Collected data entries:
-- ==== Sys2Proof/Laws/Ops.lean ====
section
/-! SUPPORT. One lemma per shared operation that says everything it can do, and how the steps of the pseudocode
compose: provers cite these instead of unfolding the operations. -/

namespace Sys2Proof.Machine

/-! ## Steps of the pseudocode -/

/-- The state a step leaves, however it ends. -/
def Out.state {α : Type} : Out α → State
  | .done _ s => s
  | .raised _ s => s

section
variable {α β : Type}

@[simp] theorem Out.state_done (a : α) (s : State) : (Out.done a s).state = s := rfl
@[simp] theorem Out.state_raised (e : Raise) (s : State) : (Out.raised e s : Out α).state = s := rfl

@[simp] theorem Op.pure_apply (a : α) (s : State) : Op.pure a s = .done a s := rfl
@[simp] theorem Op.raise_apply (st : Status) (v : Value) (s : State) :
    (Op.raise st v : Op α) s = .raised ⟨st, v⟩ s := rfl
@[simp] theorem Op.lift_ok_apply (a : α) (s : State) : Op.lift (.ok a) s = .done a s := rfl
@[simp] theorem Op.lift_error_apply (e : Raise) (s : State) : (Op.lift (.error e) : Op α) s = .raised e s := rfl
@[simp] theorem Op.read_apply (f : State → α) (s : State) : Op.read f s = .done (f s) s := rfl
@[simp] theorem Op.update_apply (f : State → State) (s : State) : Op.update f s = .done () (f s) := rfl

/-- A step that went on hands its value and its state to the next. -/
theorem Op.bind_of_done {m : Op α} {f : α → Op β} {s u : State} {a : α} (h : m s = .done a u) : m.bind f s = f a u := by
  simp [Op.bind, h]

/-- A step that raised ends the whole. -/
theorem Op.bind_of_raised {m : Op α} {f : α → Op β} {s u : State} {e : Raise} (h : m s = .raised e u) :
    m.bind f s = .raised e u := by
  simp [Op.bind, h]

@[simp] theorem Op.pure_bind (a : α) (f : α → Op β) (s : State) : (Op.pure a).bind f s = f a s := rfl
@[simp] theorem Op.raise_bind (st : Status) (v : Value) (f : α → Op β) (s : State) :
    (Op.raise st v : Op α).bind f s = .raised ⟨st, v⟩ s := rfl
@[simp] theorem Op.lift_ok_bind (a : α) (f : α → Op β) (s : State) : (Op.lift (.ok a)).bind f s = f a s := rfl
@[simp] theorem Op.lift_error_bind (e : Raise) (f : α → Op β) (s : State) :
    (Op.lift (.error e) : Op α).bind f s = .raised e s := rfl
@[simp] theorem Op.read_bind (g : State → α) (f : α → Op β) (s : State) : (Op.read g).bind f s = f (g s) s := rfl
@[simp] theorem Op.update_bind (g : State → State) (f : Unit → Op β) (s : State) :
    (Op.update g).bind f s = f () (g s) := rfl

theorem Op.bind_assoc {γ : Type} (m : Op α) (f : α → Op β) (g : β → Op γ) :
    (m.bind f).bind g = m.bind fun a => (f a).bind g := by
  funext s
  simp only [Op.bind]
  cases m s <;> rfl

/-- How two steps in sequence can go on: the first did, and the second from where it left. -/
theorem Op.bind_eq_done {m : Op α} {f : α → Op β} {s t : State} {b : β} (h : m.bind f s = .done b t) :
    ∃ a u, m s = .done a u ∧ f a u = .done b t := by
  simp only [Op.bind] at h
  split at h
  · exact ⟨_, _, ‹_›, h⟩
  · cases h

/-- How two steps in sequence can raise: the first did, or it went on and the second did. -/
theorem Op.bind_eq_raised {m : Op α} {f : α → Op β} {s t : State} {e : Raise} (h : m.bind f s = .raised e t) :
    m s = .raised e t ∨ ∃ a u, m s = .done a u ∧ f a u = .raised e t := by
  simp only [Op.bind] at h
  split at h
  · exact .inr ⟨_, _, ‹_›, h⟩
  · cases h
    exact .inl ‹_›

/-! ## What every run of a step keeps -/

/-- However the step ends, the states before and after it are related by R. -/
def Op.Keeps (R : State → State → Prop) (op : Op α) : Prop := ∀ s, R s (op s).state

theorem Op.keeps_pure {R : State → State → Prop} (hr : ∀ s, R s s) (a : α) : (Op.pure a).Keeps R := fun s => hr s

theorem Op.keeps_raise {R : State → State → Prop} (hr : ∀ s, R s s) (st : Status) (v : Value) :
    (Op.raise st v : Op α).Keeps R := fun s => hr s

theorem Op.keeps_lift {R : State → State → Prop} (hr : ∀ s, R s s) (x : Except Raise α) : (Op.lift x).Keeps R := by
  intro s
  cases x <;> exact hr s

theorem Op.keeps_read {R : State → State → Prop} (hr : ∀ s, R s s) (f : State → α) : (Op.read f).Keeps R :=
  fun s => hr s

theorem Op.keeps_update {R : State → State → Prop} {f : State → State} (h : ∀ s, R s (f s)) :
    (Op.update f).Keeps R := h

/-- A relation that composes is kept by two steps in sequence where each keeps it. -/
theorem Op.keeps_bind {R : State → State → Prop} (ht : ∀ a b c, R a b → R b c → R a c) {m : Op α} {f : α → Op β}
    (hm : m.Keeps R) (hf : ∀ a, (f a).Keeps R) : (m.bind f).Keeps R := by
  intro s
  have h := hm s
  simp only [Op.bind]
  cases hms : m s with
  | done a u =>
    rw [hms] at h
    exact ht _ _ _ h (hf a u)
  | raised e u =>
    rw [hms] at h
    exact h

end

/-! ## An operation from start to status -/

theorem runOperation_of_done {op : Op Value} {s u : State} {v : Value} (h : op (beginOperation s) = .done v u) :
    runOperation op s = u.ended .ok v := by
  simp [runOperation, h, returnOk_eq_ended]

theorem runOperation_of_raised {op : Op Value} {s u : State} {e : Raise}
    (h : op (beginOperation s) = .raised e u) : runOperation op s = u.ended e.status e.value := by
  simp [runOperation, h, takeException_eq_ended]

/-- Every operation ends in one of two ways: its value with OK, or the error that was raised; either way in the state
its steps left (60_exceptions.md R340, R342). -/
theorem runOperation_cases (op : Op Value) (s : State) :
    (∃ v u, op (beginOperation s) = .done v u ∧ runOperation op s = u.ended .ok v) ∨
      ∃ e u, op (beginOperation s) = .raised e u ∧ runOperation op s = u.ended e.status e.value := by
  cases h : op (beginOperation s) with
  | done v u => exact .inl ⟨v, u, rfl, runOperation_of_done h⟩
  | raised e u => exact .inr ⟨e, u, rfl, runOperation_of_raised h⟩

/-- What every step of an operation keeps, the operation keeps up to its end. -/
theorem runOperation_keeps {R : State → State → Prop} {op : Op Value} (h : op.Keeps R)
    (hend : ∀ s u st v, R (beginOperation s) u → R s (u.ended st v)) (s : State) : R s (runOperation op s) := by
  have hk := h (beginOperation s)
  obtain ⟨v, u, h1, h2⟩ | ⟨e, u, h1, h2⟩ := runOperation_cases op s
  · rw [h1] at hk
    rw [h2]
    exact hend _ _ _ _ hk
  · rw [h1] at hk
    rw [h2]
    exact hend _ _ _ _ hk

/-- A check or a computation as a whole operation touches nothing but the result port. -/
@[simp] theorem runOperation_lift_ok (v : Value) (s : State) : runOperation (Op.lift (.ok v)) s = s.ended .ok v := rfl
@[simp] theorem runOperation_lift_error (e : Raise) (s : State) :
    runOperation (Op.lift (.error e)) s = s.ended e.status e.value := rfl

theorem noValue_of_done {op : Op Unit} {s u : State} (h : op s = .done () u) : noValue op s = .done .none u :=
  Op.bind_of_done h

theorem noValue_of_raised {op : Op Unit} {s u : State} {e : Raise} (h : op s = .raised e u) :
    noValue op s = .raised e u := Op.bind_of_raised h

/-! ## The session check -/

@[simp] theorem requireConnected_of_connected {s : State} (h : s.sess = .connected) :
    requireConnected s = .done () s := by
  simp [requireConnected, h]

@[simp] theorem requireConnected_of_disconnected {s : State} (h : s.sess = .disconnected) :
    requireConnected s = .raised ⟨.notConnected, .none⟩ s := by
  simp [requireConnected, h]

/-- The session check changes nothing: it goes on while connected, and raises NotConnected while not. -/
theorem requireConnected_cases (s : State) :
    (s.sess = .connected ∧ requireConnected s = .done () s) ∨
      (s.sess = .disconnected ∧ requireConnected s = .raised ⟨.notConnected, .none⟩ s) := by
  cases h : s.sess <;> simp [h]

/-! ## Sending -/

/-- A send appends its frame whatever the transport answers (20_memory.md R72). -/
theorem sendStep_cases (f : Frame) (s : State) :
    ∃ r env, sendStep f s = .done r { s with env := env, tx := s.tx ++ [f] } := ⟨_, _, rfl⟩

* [EXERCISE] From the data above, reproduce word for word the lines running from the line with "(Op.update g).bind f" to the line with "step keeps -/", ends included.

* [WRITTEN REPLY]
    (Op.update g).bind f s = f () (g s) := rfl

theorem Op.bind_assoc {γ : Type} (m : Op α) (f : α → Op β) (g : β → Op γ) :
    (m.bind f).bind g = m.bind fun a => (f a).bind g := by
  funext s
  simp only [Op.bind]
  cases m s <;> rfl

/-- How two steps in sequence can go on: the first did, and the second from where it left. -/
theorem Op.bind_eq_done {m : Op α} {f : α → Op β} {s t : State} {b : β} (h : m.bind f s = .done b t) :
    ∃ a u, m s = .done a u ∧ f a u = .done b t := by
  simp only [Op.bind] at h
  split at h
  · exact ⟨_, _, ‹_›, h⟩
  · cases h

/-- How two steps in sequence can raise: the first did, or it went on and the second did. -/
theorem Op.bind_eq_raised {m : Op α} {f : α → Op β} {s t : State} {e : Raise} (h : m.bind f s = .raised e t) :
    m s = .raised e t ∨ ∃ a u, m s = .done a u ∧ f a u = .raised e t := by
  simp only [Op.bind] at h
  split at h
  · exact .inr ⟨_, _, ‹_›, h⟩
  · cases h
    exact .inl ‹_›

/-! ## What every run of a step keeps -/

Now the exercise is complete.